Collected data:
-- ==== Sys2Proof/Machine/Unknown.lean ====
section
/-! DEFINITION. The UNKNOWN record (46_unknown.md R270). The hardware has no system instruction (R271). -/

namespace Sys2Proof.Machine

/-- UNKNOWN (R142, R270): a no-operation that sets `WARN[5]` and is consumed. -/
def execUnknown (s : State) : Host.Outcome State Fault Refusal :=
  .next { s.warnOn .unknownInstr with pc := s.pc + 1 }

end Sys2Proof.Machine
end

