theorem seen_service (t : Nat) : (s.service t).seen f p = (s.seen f p).service t := by
  have hother := service_effect (s.seen f p) t
  rw [seen_unit, f.published_unit, f.storeAccess_unit] at hother
  obtain ⟨v, hv, he⟩ | ⟨hnone, ⟨ea, w, v, ha, he⟩ | ⟨ha, he⟩⟩ := service_effect s t
  · rw [hv] at hother
    obtain ⟨v', hv', he'⟩ | ⟨hnone', -⟩ := hother
    · cases hv'
      rw [he, he', ← seen_fanOut]
      rfl
    · cases hnone'
  · rw [hnone, ha] at hother
    obtain ⟨v', hv', -⟩ | ⟨-, ⟨ea', w', v', ha', he'⟩ | ⟨ha', -⟩⟩ := hother
    · cases hv'
    · cases ha'
      rw [he, he', seen_memWrite]
    · cases ha'
  · rw [hnone, ha] at hother
    obtain ⟨v', hv', -⟩ | ⟨-, ⟨ea', w', v', ha', -⟩ | ⟨-, he'⟩⟩ := hother
    · cases hv'
    · cases ha'
    · rw [he, he']

/-! ### Completion -/

theorem seen_completeArith (t : Nat) (warns : Word → Word → Bool) (g : Word → Word → Word) :
    (s.completeArith t warns g).seen f p = (s.seen f p).completeArith t warns g := by
  have hj : ((s.seen f p).unit t).j = (s.unit t).j := by rw [seen_unit]; rfl
  have hk : ((s.seen f p).unit t).k = (s.unit t).k := by rw [seen_unit]; rfl
  unfold State.completeArith
  rw [hj, hk]
  split
  · rw [seen_setResult]
    split <;> rfl
  · rw [seen_setResult]
    rfl

theorem seen_completeLoad (t : Nat) (w : Width) (hload : opcodeClass (s.unit t).op = some .load) :
    (s.completeLoad t w).seen f p = (s.seen f p).completeLoad t w := by
  have haddress : ((s.seen f p).unit t).address? = (s.unit t).address? := by
    rw [seen_unit, f.address_load hload]
  unfold State.completeLoad
  rw [haddress]
  split
  · rw [seen_setResult, seen_memRead]
  · rw [seen_setResult]
    rfl

theorem seen_completeStore (t : Nat) :
    (s.completeStore t).seen f p = (s.seen f p).completeStore t := by
  have hj : ((s.seen f p).unit t).j = (s.unit t).j := by rw [seen_unit]; rfl
  have hdata : ((s.seen f p).unit t).data = (s.unit t).data := by rw [seen_unit]; rfl
  unfold State.completeStore
  rw [hj, hdata]
  split
  · rfl
  · rw [seen_setUnit, seen_unit]
    rfl

theorem seen_completeBranch (t : Nat) (taken : Word → Word → Bool)
    (hbranch : isBranch (s.unit t).op = true) :
    (s.completeBranch t taken).seen f p = (s.seen f p).completeBranch t taken := by
  have hj : ((s.seen f p).unit t).j = (s.unit t).j := by rw [seen_unit]; rfl
  have hk : ((s.seen f p).unit t).k = (s.unit t).k := by rw [seen_unit]; rfl
  have htarget : ((s.seen f p).unit t).target = (s.unit t).target := by
    rw [seen_unit]; exact f.target_branch _ hbranch _
  unfold State.completeBranch
  rw [hj, hk, htarget]
  split <;> rfl
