-- ==== Sys2Proof/Syntax.lean ====
section
/-! DEFINITION. The commands of the block: one constructor of `Instr` for each row of spec/opcode_table.json.
A command is an access that arrives at the engine, a frame or a token that arrives, an edge on a ball, or an event of the engine's own clocks; `t` is the time of such an event in picoseconds. -/

set_option Elab.async false

namespace Sys2Proof

/-- Physical field F0 to F23. -/
abbrev FieldId := Fin 24
/-- Cell 8u + v of a field. -/
abbrev CellId := Fin 64
/-- Queue SQ0 to SQ63. -/
abbrev QueueId := Fin 64
/-- Bar 0 to 23. -/
abbrev BarId := Fin 24
/-- Encoder 0 to 3. -/
abbrev EncId := Fin 4
/-- Line generator 0 to 3. -/
abbrev GenId := Fin 4
/-- Trigger 0 to 23. -/
abbrev TrigId := Fin 24
/-- Reject gate 0 to 11. -/
abbrev GateId := Fin 12
/-- Camera 0 to 5. -/
abbrev CamId := Fin 6
/-- Peg core PC0 to PC7. -/
abbrev CoreId := Fin 8
/-- Lane 0 to 39: HL0-23, IL0-11, PL0-3. -/
abbrev LaneId := Fin 40
/-- Allotment 0 to 31. -/
abbrev AllotId := Fin 32
/-- Power domain PD0 to PD41. -/
abbrev DomainId := Fin 42
/-- Network interface 0 to 14. -/
abbrev NiId := Fin 15
/-- Ethernet or CAN FD port 0 or 1. -/
abbrev PortId := Fin 2
/-- LPDDR5 interface 0 or 1. -/
abbrev LpId := Fin 2
/-- Drill unit 0 to 3. -/
abbrev DrillId := Fin 4
/-- Interval timer 0 to 5. -/
abbrev TimerId := Fin 6
/-- Process data object 0 to 15: 0-7 receive, 8-15 transmit. -/
abbrev PdoId := Fin 16
/-- Pair lane PL0 to PL3. -/
abbrev PairLane := Fin 4
/-- Furrow 0 to 7. -/
abbrev Furrow := Fin 8

/-- Who makes a dictionary access (R366): the pair agent, a Peg core through target 61, a core's domain transfer port, an Ethernet port, a CAN FD port, or boot (R376, R422). -/
inductive Source
  | pairAgent
  | core (n : CoreId)
  | transfer (n : CoreId)
  | eth (p : PortId)
  | can (p : PortId)
  | boot
  deriving DecidableEq, Repr

/-- A value as an access carries it: the type code of R363, 0 where the access names none, and its bytes, little-endian. -/
structure ObjVal where
  ty : Nat
  bytes : List Byte
  deriving DecidableEq, Repr
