/-- The DMA ring meets R103, where the far end is a DMA. -/
def dmaRingOk (s : State) (q : Nat) : Bool :=
  let a := rd s (qc q) 0x09
  let n := ringSize s q
  let sizeOk := a % 16 == 0 && n % 16 == 0 && decide (4096 ≤ n) && decide (n ≤ 0x1000000)
  match qFarEnd s q with
  | 2 => sizeOk && decide (0x20000000 ≤ a) && decide (a + n ≤ 0x22000000)
  | 3 => sizeOk && decide (0x80000000 ≤ a) && decide (a + n ≤ 0xF0000000)
  | _ => true

/-- Steps 1 to 3 of R114. -/
def queueChecks (s : State) (q : Nat) : Status :=
  if !farEndOk s q then .range
  else if !(spillRegionOk s q (rd s (qc q) 0x05) (rd s (qc q) 0x06) && dmaRingOk s q) then .range
  else if !(regionOn s 8 (rd s (qc q) 0x05) (rd s (qc q) 0x06)
      && ((qFarEnd s q != 2 && qFarEnd s q != 3) || regionOn s 8 (rd s (qc q) 0x09) (ringSize s q))) then .state
  else .ok

/-- Entry to STARTING: the staged region made active, pointers and DMA indices 0. -/
def queueStart (s : State) (q : Nat) : State :=
  let s1 := qApplyRegion s q
  let s2 := wr (wr s1 (qc q) 0x0B 0) (qc q) 0x0C 0
  let s3 := setQueue s2 q { queueOf s2 q with stopLatched := false, dmaStopped := false, dmaPos := 0 }
  enter (wr s3 (qs q) 0x02 0) (qs q) 0x01 1

/-- A write of 1 to Enable (R114, R115, R402). -/
def queueEnable (s : State) (q : Nat) : State × Status :=
  match qState s q with
  | 0 =>
    match queueChecks s q with
    | .ok =>
      let (s1, ok) := takeClaims s (queueHolder q) (queueClaims s q)
      if ok then (wr (wr (queueStart s1 q) (qc q) 0x01 1) (qs q) 0x0E 0, .ok)
      else (wr s1 (qs q) 0x0E Status.resourceInUse.code, .resourceInUse)
    | st => (wr s (qs q) 0x0E st.code, st)
  | 3 => (wr (wr (wr s (qs q) 0x02 1) (qc q) 0x01 1) (qs q) 0x0E Status.restartPending.code, .restartPending)
  | _ => (wr (setQueue s q { queueOf s q with stopLatched := false }) (qc q) 0x01 1, .ok)

/-- Entry to STOPPING: the contents discarded as by a flush. DESIGN CHOICE (unsafe), log entry 129: a token that an output edge port has accepted and not yet written goes with them, uncounted; a flush leaves it there (R109, R110 and R115 name no such token). A flush that is running ends with the stop, and Flush reads 0: DESIGN CHOICE, log 153. -/
def queueStop (s : State) (q : Nat) : State :=
  let s1 := qClear s q
  let s2 := wr (setQueue s1 q { queueOf s1 q with stopLatched := false, flushing := 0 }) (qc q) 0x07 0
  let s3 := { s2 with arr := { s2.arr with edgeOut := if qIsInput q then s2.arr.edgeOut else tabErase s2.arr.edgeOut (q - 32) } }
  enter s3 (qs q) 0x01 3

/-- A write of 0 to Enable (R115). -/
def queueDisable (s : State) (q : Nat) : State × Status :=
  let s1 := wr s (qc q) 0x01 0
  match qState s q with
  | 1 => (setQueue s1 q { queueOf s1 q with stopLatched := true }, .ok)
  | 2 => (queueStop s1 q, .ok)
  | 3 => (wr s1 (qs q) 0x02 0, .ok)
  | _ => (s1, .ok)

/-- 8 NCLK after entry, STARTING ends in ON, and with a stop latched goes on to STOPPING (R115). -/
def queueStarted (s : State) (q : Nat) : Option State :=
  if qState s q == 1 && elapsed s (qs q) 0x01 (8 * 2000) then
    let s1 := setCause (enter s (qs q) 0x01 2) (.queue q) 3
    some (if (queueOf s q).stopLatched then queueStop s1 q else s1)
  else none

/-- STOPPING ends after 4 NCLK with no spill access outstanding: in OFF, or in STARTING when a restart is pending and its checks pass (R115). -/
def queueStopped (s : State) (q : Nat) : Option State :=
  if qState s q == 3 && elapsed s (qs q) 0x01 (4 * 2000) && rd s (qs q) 0x09 == 0 then
    let off := fun x => setCause (enter (releaseAll (wr x (qs q) 0x02 0) (queueHolder q)) (qs q) 0x01 0) (.queue q) 3
    if rd s (qs q) 0x02 == 1 then
      match queueChecks s q with
      | .ok => some (wr (queueStart s q) (qs q) 0x0E 0)
      | st => some (wr (wr (off s) (qc q) 0x01 0) (qs q) 0x0E st.code)
    else some (off s)
  else none

/-- A queue's spill region or ring lies in a domain (R116). -/
def queueIn (s : State) (q pd : Nat) : Bool :=
  regionIn s 8 (qSpillBase s q) (qSpillLength s q) pd || ((qFarEnd s q == 2 || qFarEnd s q == 3) && regionIn s 8 (rd s (qc q) 0x09) (ringSize s q) pd)

/-- Queues whose spill region or ring lies in a domain that begins FENCING are stopped, and SPILL_LOST is set (R116). -/
def queuesFenced (s : State) (pd : Nat) : State :=
  (List.range 64).foldl (fun x q =>
    if qState x q != 0 && queueIn x q pd then
      setCause (queueDisable x q).1 (.queue q) 5
    else x) s

/-- Every queue OFF with its contents lost, when SYS leaves ON (R115). -/
def queuesLost (s : State) : State :=
  (List.range 64).foldl (fun x q =>
    wr (wr (wr (wr (wr (releaseAll x (queueHolder q)) (qs q) 0x01 0) (qs q) 0x02 0) (qs q) 0x04 0) (qs q) 0x09 0) (qc q) 0x01 0) { s with queues := [] }

end Sys2Proof.Machine
end

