-- ==== Sys2Proof/Machine/Serials.lean ====
section
/-! DEFINITION. The serial unit: grants, serial values, allocation and commit, the journal, the ledger and checkpoints, recovery, shutdown and takeover.
Spec: 07_serials_and_ledger.md R195 to R216. -/

set_option Elab.async false

namespace Sys2Proof.Machine

/-! Its objects. -/

/-- Status object `sub` of allotment `a`. -/
def al (s : State) (a sub : Nat) : Nat := rd s (0x4021 + 2 * a) sub
def setAl (s : State) (a sub v : Nat) : State := wr s (0x4021 + 2 * a) sub v
/-- 0 EMPTY, 1 ACTIVE, 2 EXHAUSTED, 3 RETIRED. -/
def alState (s : State) (a : Nat) : Nat := al s a 0x01
def alNext (s : State) (a : Nat) : Nat := al s a 0x08
def alReserve (s : State) (a : Nat) : Nat := al s a 0x09
/-- Indices of the allotment (R197). -/
def alCount (s : State) (a : Nat) : Nat := al s a 0x07 + 1 - al s a 0x06
/-- 0 RECOVERING, 1 READY, 2 JOURNAL_LOST. -/
def serialState (s : State) : Nat := rd s 0x4000 0x01
def ledgerSeq (s : State) : Nat := rd s 0x4008 0x05
def uncovered (s : State) : Nat := rd s 0x4008 0x08
def checkpointSeq (s : State) : Nat := rd s 0x4009 0x05
def setSerial (s : State) (x : SerialState) : State := { s with serial := x }
/-- Every allotment is EMPTY. -/
def allotmentsEmpty (s : State) : Bool := (List.range 32).all (fun a => alState s a == 0)

/-- The serial unit works as that of a standby: it allocates and records nothing (R201, R215). -/
def serialStandby (s : State) : Bool := let r := pairRole s; r == 3 || r == 5 || r == 6

/-- 64 bytes of 0, the head before a GENESIS or RESET segment (R212). -/
def zeroHead : List Byte := List.replicate 64 0

/-! Serial values (R198, R199). -/

/-- F(i, r). -/
def serialF (key : List Byte) (h m i r : Nat) : Nat :=
  leNat (shake256 (key.take 32 ++ [0x47, 0x53, 0x45, 0x52] ++ leBytes 1 i ++ leBytes 1 h ++ leBytes 8 m ++ leBytes 4 r) 8) % 2 ^ h

/-- P(y). -/
def serialP (key : List Byte) (h m y : Nat) : Nat :=
  let (l, r) := [1, 2, 3, 4].foldl (fun (lr : Nat × Nat) i => (lr.2, lr.1 ^^^ serialF key h m i lr.2)) (y >>> h, y % 2 ^ h)
  (l <<< h) ||| r

/-- W: P applied until the result lies below M, with fuel for every 2h-bit value. -/
def serialW (key : List Byte) (h m : Nat) : Nat → Nat → Nat
  | 0, y => y
  | n + 1, y => let z := serialP key h m y; if z < m then z else serialW key h m n z

/-- The value of index `n` of an allotment. -/
def serialValue (s : State) (a n : Nat) : Nat :=
  let g := tabGet [] s.serial.grants a
  let x := al s a 0x06 + n
  if al s a 0x02 == 0 then x
  else serialW (tabGet ({} : KeySlot) s.keys (leAt g 0x16 1)).bytes (leAt g 0x15 1) (leAt g 0x28 8) (2 ^ (2 * leAt g 0x15 1)) x

/-- Decimal digits of a value, most significant first. -/
def decimal : Nat → Nat → List Byte
  | 0, _ => []
  | n + 1, v => decimal n (v / 10) ++ [BitVec.ofNat 8 (0x30 + v % 10)]

/-- A walk ends and its value joins the slot's buffer of 8 (R200). -/
def valueComputed (s : State) (a : Nat) : Option State :=
  let b := tabGet [] s.serial.buffers a
  let n := alNext s a + b.length
  if alState s a == 1 && decide (b.length < 8) && decide (n < alCount s a) then
    some (setSerial s { s.serial with buffers := tabPut s.serial.buffers a (b ++ [serialValue s a n]) })
  else none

**WHAT YOU SHOULD DO**
Copy out the lines above exactly, beginning at the one that contains "rw [hj, hk]" and ending at the one that contains "rw [hj, hk, htarget]".

**RESPONSE**
  rw [hj, hk]
  split
  · rw [seen_setResult]
    split <;> rfl
  · rw [seen_setResult]
    rfl

theorem seen_completeLoad (t : Nat) (w : Width) (hload : opcodeClass (s.unit t).op = some .load) :
    (s.completeLoad t w).seen f p = (s.seen f p).completeLoad t w := by
  have haddress : ((s.seen f p).unit t).address? = (s.unit t).address? := by
    rw [seen_unit, f.address_load hload]
  unfold State.completeLoad
  rw [haddress]
  split
  · rw [seen_setResult, seen_memRead]
  · rw [seen_setResult]
    rfl

theorem seen_completeStore (t : Nat) :
    (s.completeStore t).seen f p = (s.seen f p).completeStore t := by
  have hj : ((s.seen f p).unit t).j = (s.unit t).j := by rw [seen_unit]; rfl
  have hdata : ((s.seen f p).unit t).data = (s.unit t).data := by rw [seen_unit]; rfl
  unfold State.completeStore
  rw [hj, hdata]
  split
  · rfl
  · rw [seen_setUnit, seen_unit]
    rfl

theorem seen_completeBranch (t : Nat) (taken : Word → Word → Bool)
    (hbranch : isBranch (s.unit t).op = true) :
    (s.completeBranch t taken).seen f p = (s.seen f p).completeBranch t taken := by
  have hj : ((s.seen f p).unit t).j = (s.unit t).j := by rw [seen_unit]; rfl
  have hk : ((s.seen f p).unit t).k = (s.unit t).k := by rw [seen_unit]; rfl
  have htarget : ((s.seen f p).unit t).target = (s.unit t).target := by
    rw [seen_unit]; exact f.target_branch _ hbranch _
  unfold State.completeBranch
  rw [hj, hk, htarget]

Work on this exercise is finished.